One reason students have difficulty getting inside literature, classic or otherwise, is because they have difficulty humanizing the people involved. Part of understanding a play by Shakespeare is understanding Shakespeare’s humanity and the human issues he had to confront in his daily life. Do these issues make their way into the plays, does knowing what he did with his garbage make his plays more accessible? Probably not, but it does make the reader place him in a real world with real problems and the plays are influenced by the world in which Shakespeare lived. The characters in his plays must be humanized if they are to be appreciated and humanizing the author helps to humanize the characters.

It is difficult to be engaged, let alone enjoy, a novel if we do not care about the characters. I think empathy is the door that leads to involvement in any literary work that revolves around characters, whether it is a poem, a play, or a novel.
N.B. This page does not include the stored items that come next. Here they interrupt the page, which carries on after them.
-- ==== Sys2Proof/Tests/Slice0.lean ====
section
/-! SUPPORT. Tests: ill-formed commands that each check of `Instr.wf` refuses, single steps and codes on small states, and
states and operands that meet the hypotheses of each clause of each statement. Expected values are the spec's, or worked out
from it by hand. -/
namespace Sys2Proof.Tests
open Sys2Proof Sys2Proof.Machine
set_option maxRecDepth 8000
set_option linter.unusedVariables false
set_option Elab.async false

/-- the state after reset with fields set -/

def base (l : List (Fld × Nat)) : State := l.foldl (fun s e => setFld s e.1 e.2) State.reset

/-- engine 37, thread 2 ready at PC 0x100 with word w, registers given -/

def isa (w : Nat) (g : List (Nat × Word)) : State :=
  let s := base [(F.ENG_n_CTRL_ENABLE 37, 1), (F.ENG_n_CTRL_START 37, 15), (F.ENG_n_STATUS_THREADS 37, 0x11)]
  setEngine s 37 { threads := [(2, { pc := 0x104, g := g, acc := [(1, 0x123456789ABCDEF012#72)], c := true, v := true })], sp := [(32, w * 2 ^ 32 + 0xC0000000)] }

/-! ### Ill-formed commands, one for each check of `Instr.wf` -/

theorem wf_offset_is_a_word : Instr.wf (.registerWrite .host 0x030001 15 0) = false := by decide
theorem wf_consist_has_flits : Instr.wf (.consist 1 2 []) = false ∧ Instr.wf (.consist 1 2 (List.replicate 17 0)) = false := by decide
theorem wf_identity_offset : Instr.wf (.idReadTimeout 1 2 8) = false := by decide
theorem wf_pads_apart : Instr.wf (.releaseEdge 3 [⟨1, 2, 0, 0, 0, false, false, 0⟩, ⟨1, 2, 1, 0, 0, false, false, 0⟩]) = false := by decide
theorem wf_master_is_listed : Instr.wf (.memRead 0xB0 0 0 0 0 false []) = false := by decide
theorem wf_write_master : Instr.wf (.memWrite 0xC7 0 0 0 0 0 [] false false) = false
    ∧ Instr.wf (.memSetAlias 0xC7 0 0 0 0 0 [] false false) = false
    ∧ Instr.wf (.memClearAlias 0xC7 0 0 0 0 0 [] false false) = false := by decide
theorem wf_three_transfers : Instr.wf (.memRead 5 0 0 0 0 false [0, 0, 0, 0]) = false
    ∧ Instr.wf (.memWrite 5 0 0 0 0 0 [0, 0, 0, 0] false false) = false := by decide
theorem wf_copy_has_data : Instr.wf (.toDevice 1 2 [] false) = false ∧ Instr.wf (.config 1 2 [] false) = false := by decide
theorem wf_round_is_whole : Instr.wf (.housekeepingRound ⟨[], 0, [], [], []⟩) = false := by decide
theorem wf_lanes_fail_once : Instr.wf (.startupTrainingDone [(1, 2), (1, 2)]) = false := by decide
theorem wf_window_has_data : Instr.wf (.loadWindowWrite []) = false := by decide
theorem wf_register_read : Instr.wf (.bar0Read 2 4) = false ∧ Instr.wf (.bar0Read 4 2) = false ∧ Instr.wf (.bar0Read 4 0) = false := by decide
theorem wf_window_lengths : Instr.wf (.bar2Read 0 0 []) = false ∧ Instr.wf (.bar2Write 0 0 0 0 false 0 [] false) = false
    ∧ Instr.wf (.ufRequest 0 false 0 0 false 0 0) = false := by decide
theorem wf_twenty_sensors : Instr.wf (.sleepTripCheck []) = false := by decide

/-! ### Small steps and codes -/

theorem test_reset_idles : step State.reset = .next State.reset := rfl

/-- The check value of CRC-32C over the digits 1 to 9. -/
theorem test_crc32c : crc32c 9 0x393837363534333231 = 0xE3069283 := by decide +kernel

/-- The table of R127: 00, 01, 11 and 10, written (bit 2i + 1, bit 2i), are the indices 0 to 3. -/
theorem test_gray : (grayLevel 0 0, grayLevel 1 0, grayLevel 1 1, grayLevel 0 1) = (0, 1, 2, 3) := rfl

/-- A codeword with its check bytes has no syndrome; two wrong symbols are found where they are, three are not corrected. -/
theorem test_rs_checks : RS.syndromes 5 (RS.encode 5 [0x12, 0, 0xFF, 7]) = [0, 0, 0, 0, 0] := by decide +kernel
theorem test_rs_two : RS.decode 5 [] [0, 7, 0, 0, 9, 0, 0, 0, 0, 0] = some (List.replicate 10 0, [(1, 7), (4, 9)]) := by decide +kernel
theorem test_rs_three : RS.decode 5 [] [0, 7, 0, 0, 9, 0, 3, 0, 0, 0] = none := by decide +kernel

/-- Region 3 with one frame in tile 45 of context 0. -/
def oneFrame (f : Nat) : State := putFrame State.reset kLOGIC 3 0 45 f

/-- Cell 2 in LUT6 mode, bit 63 of its table set, all six inputs at constant 1 (source 1 of R221), then I0 at constant 0. -/
theorem test_lut6 : lutOut (oneFrame (2 ^ 512 * (2 ^ 63 + 0x010101010101 * 2 ^ 68))) (fun _ => false) 3 45 2 0 = true
    ∧ lutOut (oneFrame (2 ^ 512 * (2 ^ 63 + 0x010101010100 * 2 ^ 68))) (fun _ => false) 3 45 2 0 = false := by decide +kernel
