/-- The readings of a telemetry line: package power, power of the six compute dies and the eight memory
dies in mW, and the temperature bytes (R433). -/
structure TelemetryReadings where
  packagePower : BitVec 32
  computePower : List (BitVec 32)
  memoryPower : List (BitVec 32)
  temperatures : List (BitVec 8)
  deriving DecidableEq, Repr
I think this is even true of the personal essay, we will not be taken in by the essayist if we do not care about the struggle she or he documents on the page. Fay Weldon in her book Letters to Alice on First Reading Jane Austen writes “You can practice the art of empathy very well on Pride and Prejudice, and on all the works of Jane Austen, and it is this daily practice that we all need, or we will never be good at living, as without practice we will never be good at playing the piano.” Part of understanding this novel and of empathizing with its heroine is understanding the risks a young woman of Jane Austen’s time took in refusing the proposal of a well to do young man. I read this passage by Faye Weldon often to my students to emphasize the importance of empathy to getting a foothold in the world of the stories we read.

Though it may not influence our understanding of the tale, to a certain extent understanding some of the details of daily life in the story’s historical setting helps the reader to empathize with the characters, to appreciate what they are going through and all that is involved in living day to day. I know what it means for me to get up in the morning, what it means to go through various daily rituals. What were Shakespeare’s daily rituals and by extension the daily rituals of the characters, like Iago? Did Iago brush his teeth that morning? Was the remark about stealing trash perhaps precipitated by his taking out the garbage that morning?
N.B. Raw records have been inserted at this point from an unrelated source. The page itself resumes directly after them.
/-- Major 0x02 (R30). -/
def decodeMajor02 (p : Parts) : Option Instr :=
  some (.addi p.a p.b p.low)

/-- Major 0x03 (R30). -/
def decodeMajor03 (p : Parts) : Option Instr :=
  some (.andi p.a p.b p.low)

/-- Major 0x04 (R30). -/
def decodeMajor04 (p : Parts) : Option Instr :=
  some (.ori p.a p.b p.low)

/-- Major 0x05 (R30). -/
def decodeMajor05 (p : Parts) : Option Instr :=
  some (.xori p.a p.b p.low)

/-- Major 0x06 (R30). -/
def decodeMajor06 (p : Parts) : Option Instr :=
  if p.b = 0#5 then
    some (.lhi p.a p.low)
  else none

/-- Major 0x07 (R30). -/
def decodeMajor07 (p : Parts) : Option Instr :=
  if p.b = 0#5 then
    some (.lpc p.a p.low)
  else none

/-- Major 0x08 (R30). -/
def decodeMajor08 (p : Parts) : Option Instr :=
  if p.bits 0 11 = 0#11 then
    some (.mul p.a p.b (p.bits 11 5))
  else if p.bits 0 11 = 1#11 then
    some (.mulh p.a p.b (p.bits 11 5))
  else if p.bits 0 11 = 2#11 then
    some (.mulhu p.a p.b (p.bits 11 5))
  else if p.bits 0 11 = 3#11 then
    some (.mulhsu p.a p.b (p.bits 11 5))
  else if p.bits 0 11 = 4#11 then
    some (.div p.a p.b (p.bits 11 5))
  else if p.bits 0 11 = 5#11 then
    some (.divu p.a p.b (p.bits 11 5))
  else if p.bits 0 11 = 6#11 then
    some (.rem p.a p.b (p.bits 11 5))
  else if p.bits 0 11 = 7#11 then
    some (.remu p.a p.b (p.bits 11 5))
  else none

/-- Major 0x09 (R30). -/
def decodeMajor09 (p : Parts) : Option Instr :=
  if p.bits 6 10 = 0#10 then
    some (.slli p.a p.b (p.bits 0 6))
  else if p.bits 6 10 = 1#10 then
    some (.srli p.a p.b (p.bits 0 6))
  else if p.bits 6 10 = 2#10 then
    some (.srai p.a p.b (p.bits 0 6))
  else if p.bits 6 10 = 3#10 then
    some (.rori p.a p.b (p.bits 0 6))
  else if p.bits 6 5 = 4#5 then
    some (.slti p.a p.b (p.bits 11 5 ++ p.bits 0 6))
  else if p.bits 6 5 = 5#5 then
    some (.sltiu p.a p.b (p.bits 11 5 ++ p.bits 0 6))
  else if p.bits 6 5 = 6#5 then
    some (.seqi p.a p.b (p.bits 11 5 ++ p.bits 0 6))
  else if p.bits 0 16 = 512#16 then
    some (.clz p.a p.b)
  else if p.bits 0 16 = 576#16 then
    some (.ctz p.a p.b)
  else if p.bits 0 16 = 640#16 then
    some (.cpop p.a p.b)
  else if p.bits 0 16 = 704#16 then
    some (.rev8 p.a p.b)
  else if p.bits 0 16 = 768#16 then
    some (.brev p.a p.b)
  else if p.bits 0 16 = 832#16 then
    some (.sextB p.a p.b)
  else if p.bits 0 16 = 896#16 then
    some (.sextH p.a p.b)
  else if p.bits 0 16 = 960#16 then
    some (.sextW p.a p.b)
  else if p.bits 0 16 = 1024#16 then
    some (.zextW p.a p.b)
  else if p.bits 0 11 = 1088#11 then
    some (.andn p.a p.b (p.bits 11 5))
  else if p.bits 0 11 = 1152#11 then
    some (.orn p.a p.b (p.bits 11 5))
  else if p.bits 0 11 = 1216#11 then
    some (.xnor p.a p.b (p.bits 11 5))
  else if p.bits 0 11 = 1280#11 then
    some (.rol p.a p.b (p.bits 11 5))
  else if p.bits 0 11 = 1344#11 then
    some (.ror p.a p.b (p.bits 11 5))
  else none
Like any metaphor, that of time signatures can only be taken so far. When a contemporary novel is set in the fourteenth century, as, for example, Umberto Eco’s The Name of the Rose was, it is to say something about contemporary life, not about the time in which the novel is set. To what extent are Friar Baskerville’s sensibilities 20th century sensibilities and to what extent are they those of the novel’s setting. Even the name of the monk suggests a certain 19th century detective.

Can readers of the modern age, whatever that age may be, divorce themselves entirely from their own time and read as a reader of the story’s present. I remember being told by one of my college professors that such a thing is impossible. I disagreed at the time but after watching a few reality programs where 20th century folks are placed in the American west of the late 1880’s or the East Coast of America of the early 1600’s I am not so sure. These people had to live with only those materials available to the people of the time in which they were placed.

But these people struggled in ways the original pilgrims and pioneers did not. Those of the 17th and 19th centuries did not expect and were not used to anything other than what they had, those transplanted into the past brought with them memories of all the modern conveniences they left behind and also brought with them the knowledge that these conveniences were available and they were enduring a voluntary technological fast. Still, there is, I think, a value to understanding the life and times of a story’s setting and setting off, if only in our own minds, on a journey where we live for an imaginary day or two in the world of William Shakespeare and perhaps help him to take out the trash.